Near Real-Time Data Analysis
We are entering an era of cheap data. Sensor technology has advanced to the point where it has become easy to collect large amounts of measurement data at high spatiotemporal resolution.
Hydroserver map screen: Using an off-the-shelf open source informatics system like Hydroserver kept us from reinventing what’s already out there, but allowed flexibility to program to our own needs.

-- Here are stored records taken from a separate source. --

/-- The image `im` of digest `digest`, which has passed the proof load of context `n`, whose record is `x`, is loaded on the members of `f`, here or by order. -/
def State.loadMembers (s : State) (x : Context) (n : Nat) (f : Forme) (im : List Byte) (digest : BitVec 384) : State :=
  let v := s.modCtx n fun c => { c with fenceQuota := (imageResources im).fences }
  let w := f.members.foldl (fun s e =>
    if e.2.fab = s.fabAddr then s.loadMember x.forme x.job e.1 e.2.part im digest
    else s.send (.memberOrder ⟨x.forme, x.job, e.1, 0x10, [], im, 0⟩)) v
  w.modJob x.forme x.job fun j => { j with digest := some digest }

/-- What LOAD_IMAGE does in the state in which its command has started, for context `n`, whose record is `x`, with the image's bytes `b`. -/
def State.takeImage (s : State) (x : Context) (n q : Nat) (reply : Option (BitVec 64)) (far : FarLoad) (c : Cmd) (b : List Byte) : State :=
  if x.member ≠ 0 then s.finish q c.place { status := St.wrongQueue }
  else if !formatGood b then s.failLoad q c ⟨1, 0, 0, 0⟩
  else
    match s.openImage x.session b, s.forme x.forme with
    | some im, some f =>
      match s.proofLoad f n im (Config.sha384 im) far with
      | some g => s.failLoad q c g
      | none =>
        let z := s.loadMembers x n f im (Config.sha384 im)
        if reply.isNone ∧ f.members.any (fun e => e.2.fab != z.fabAddr) then z.ordered q c else z.okCmd q c
    | _, _ => s.failLoad q c ⟨2, 0, 0, 0⟩

section Load
variable {s : State} {q : QueueId} {reply : Option (BitVec 64)} {far : FarLoad} {c : Cmd} {b : List Byte} {x : Context} {n : Nat}

/-- With no started LOAD_IMAGE that the answer ends, the next one of the queue is taken. -/
theorem State.loadImage_starts (no : reply = none ∨ s.awaiting q (fun c => c.opc == 0x10) = none) :
    s.loadImage (.queue q reply) far = s.onBulk q 0x10 fun s c b =>
      s.takeImage (s.ctx (s.queue q).ctx) (s.queue q).ctx q reply far c b := by
  unfold State.loadImage
  cases reply with
  | none => rfl
  | some r =>
    have none := no.resolve_left (Option.some_ne_none r)
    simp only [none]
    rfl

theorem State.loadImage_answered {r : BitVec 64} (awaits : s.awaiting q (fun c => c.opc == 0x10) = some c) :
    s.loadImage (.queue q (some r)) far = s.okCmd q c := by
  simp only [State.loadImage, awaits]

theorem State.loadImage_read (no : reply = none ∨ s.awaiting q (fun c => c.opc == 0x10) = none) (takes : s.takes q 0x10 c) (read : c.bulk = some b) :
    s.loadImage (.queue q reply) far = (s.start q c).takeImage (s.ctx (s.queue q).ctx) (s.queue q).ctx q reply far c b := by
  rw [State.loadImage_starts no, State.onBulk_read takes read, State.queue_start_ctx, State.ctx_start]

theorem State.takeImage_wrongQueue {q : Nat} (away : x.member ≠ 0) :
    s.takeImage x n q reply far c b = s.finish q c.place { status := St.wrongQueue } := if_pos away

theorem State.takeImage_format {q : Nat} (anchor : x.member = 0) (bad : formatGood b = false) :
    s.takeImage x n q reply far c b = s.failLoad q c ⟨1, 0, 0, 0⟩ :=
  (if_neg (not_not.mpr anchor)).trans (if_pos (by rw [bad]; rfl))

variable (anchor : x.member = 0) (good : formatGood b = true)
include anchor good

theorem State.takeImage_sealed {q : Nat} (shut : s.openImage x.session b = none) :
    s.takeImage x n q reply far c b = s.failLoad q c ⟨2, 0, 0, 0⟩ := by
  refine (if_neg (not_not.mpr anchor)).trans ((if_neg (by rw [good]; decide)).trans ?_)
  rw [shut]

variable {im : List Byte} {f : Forme} (opens : s.openImage x.session b = some im) (forme : s.forme x.forme = some f)
include opens forme

theorem State.takeImage_fails {q : Nat} {g : LoadFail} (fails : s.proofLoad f n im (Config.sha384 im) far = some g) :
    s.takeImage x n q reply far c b = s.failLoad q c g := by
  refine (if_neg (not_not.mpr anchor)).trans ((if_neg (by rw [good]; decide)).trans ?_)
  simp only [opens, forme, fails]

variable (passes : s.proofLoad f n im (Config.sha384 im) far = none)
include passes

theorem State.takeImage_loads {q : Nat} :
    s.takeImage x n q reply far c b =
      let z := s.loadMembers x n f im (Config.sha384 im)
      if reply.isNone ∧ f.members.any (fun e => e.2.fab != z.fabAddr) then z.ordered q c else z.okCmd q c := by
  refine (if_neg (not_not.mpr anchor)).trans ((if_neg (by rw [good]; decide)).trans ?_)
  simp only [opens, forme, passes]

/-- LOAD_IMAGE ends at once where every member is here, or the answer of the other modules has come. -/
theorem State.takeImage_ok {q : Nat} (all : reply ≠ none ∨ ∀ e ∈ f.members, e.2.fab = (s.loadMembers x n f im (Config.sha384 im)).fabAddr) :
    s.takeImage x n q reply far c b = (s.loadMembers x n f im (Config.sha384 im)).okCmd q c := by
  refine (State.takeImage_loads anchor good opens forme passes).trans (if_neg fun ⟨unanswered, elsewhere⟩ => ?_)
  obtain ⟨e, member, away⟩ := List.any_eq_true.mp elsewhere
  exact all.elim (fun answered => answered (Option.isNone_iff_eq_none.mp unanswered)) fun here => bne_iff_ne.mp away (here e member)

We are now to the point where we have gigabytes worth of data on soil moisture, plant canopy processes, precipitation, wind speed, and temperature, but the amount of data is so overwhelming that we are having a difficult time dealing with it. The cost of measurement data is dropping so quickly, people are forced to change from a historical mindset where they analyzed individual data points to the mindset of turning gigabytes of data into knowledge.
Because Bioinformatics students are used to working with DNA data, they understand how to write computer programs that analyze large amounts of data in near real-time.
One approach suggested by my colleague Rick Gill, a BYU Ecologist, is to collaborate with bioinformatics students. Because they are used to working with DNA data, these students understand how to write computer programs that analyze large amounts of data in near real-time. Rick came up with the idea to tap these students’ expertise in order to analyze the considerable information he anticipates collecting in our Desert FMP Project, an experiment which will use TEROS 21 and SRS sensors to determine the role of varying environmental and biological factors involved in rangeland fire recovery.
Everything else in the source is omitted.